I looked at the ticket I bought in advance for the trip back to my village, the one with the reserved seat that reclines, the snacks and the included lunch. I thought about the panic I was slipping into, the angst and the tightening chest, with each green light we weren’t gliding through. Oddly, there were no honking horns, no angry gestures, no pounding of steering wheels. I looked around at the faces of my fellow travelers on the 515, mostly students in uniforms (on a Sunday morning) and older adults all on their cell phones. I looked down at the faces sitting in the cars and the taxis stranded parallel to me, the people with the same fate as me, and I saw resoluteness and acceptance. This is the way it was to be. I was getting there, slowly.

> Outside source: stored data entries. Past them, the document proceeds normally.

-- ==== Sys2Proof/Machine/Interrupts.lean ====
section
/-! DEFINITION. The interrupt lines of the blocks towards the two cores: each is asserted while a flag and its enable are both
1.  A line is read off the state; what a core does at it is the core's own. -/

namespace Sys2Proof.Machine

open Sys2Proof

/-- The blocks with an interrupt line: FLASHC and MFLASHC, STRIP, FLOW, TOUCH, TAMPER and the event queue towards MCORE; LINK,
DMA, CMACE and the UARTs towards ACORE. -/
inductive IrqLine where
  | flash (sd : Side)
  | strip
  | flow
  | touch
  | tamper
  | eventQueue
  | link
  | dma
  | cmace
  | uart (u : Nat)
  deriving DecidableEq, Repr

/-- Whether any of some flags is set. -/
def State.anyFlag (s : State) (l : List Fld) : Bool := l.any (fun f => s.rd f != 0)

/-- The line of a UART (Table WIO-4): data received, room to send, all sent, an error. -/
def State.uartIrq (s : State) (u : Nat) : Bool :=
  let e (n : Nat) := s.rdBit (R.UART.IE.IE u) n
  (e 0 && !(s.uart u).rx.isEmpty) || (e 1 && decide ((s.uart u).tx.length < 16)) || (e 2 && s.flag (R.UART.STATUS.TXIDLE u)) ||
    (e 3 && s.anyFlag [R.UART.STATUS.OVR u, R.UART.STATUS.FE u, R.UART.STATUS.PE u])

/-- Whether a line is asserted. -/
def State.irq (s : State) : IrqLine → Bool
  | .flash sd => s.flashIrq sd
  | .strip => s.flag R.STRIP.CFG.IE && s.anyFlag [R.STRIP.STATUS.DONE, R.STRIP.STATUS.FAULT, R.STRIP.CONT.DONE]
  | .flow => s.flag R.FLOW.CFG.IE && s.anyFlag [R.FLOW.STATUS.DONE, R.FLOW.STATUS.FAULT]
  | .touch =>
      s.flag R.TOUCH.CFG.IE &&
        s.anyFlag [R.TOUCH.STATUS.PRESS, R.TOUCH.STATUS.RELEASE, R.TOUCH.STATUS.STUCK, R.TOUCH.STATUS.RECAL]
  | .tamper => s.flag R.TAMPER.CFG.IE && s.anyFlag [R.TAMPER.STATUS.TRIG0, R.TAMPER.STATUS.TRIG1]
  | .eventQueue => s.flag R.MSYSCTL.EVQ_CTL.IE && s.anyFlag [R.MSYSCTL.EVQ_STATUS.COUNT]
  | .link => s.linkIrqOn
  | .dma =>
      [R.DMA.IRQ.DONE, R.DMA.IRQ.ERR, R.DMA.IRQ.RING, R.DMA.IRQ.RING_LOST].any (fun f =>
        s.rd f &&& bitsOf (s.rd R.DMA.IRQ_EN.EN) f.lsb f.width != 0)
  | .cmace => s.flag R.CMACE.CTRL.IE && s.flag R.CMACE.STATUS.DONE
  | .uart u => s.uartIrq u

end Sys2Proof.Machine
end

By the time we reached the last college, in view of the Chao Phraya River, the traffic finally started to break up and we began moving beyond a snail’s pace. The minute hand was a click to the right of the 12 on my watch. We covered less than four miles in just over 50 minutes. I showed my ticket home to the bus’s ticket taker (Thai buses have ticket attendants) pointing out to her that I was to depart in just a few minutes. She must have said something to the driver because once we were over the river, clear of the traffic jam, he floored it. He barely stopped to let passengers on and off along the route and we made it the last six miles to the terminal at 8:07. I hightailed it off the bus running through the station to the appropriate platform in the back of the terminal, #13, lucky 13. The bus was still there and crowded and I awkwardly lugged my two bags through the narrow aisle, breathless and bumping dozing riders.
It didn’t make any difference. The bus didn’t leave for another half hour and nobody seemed to care.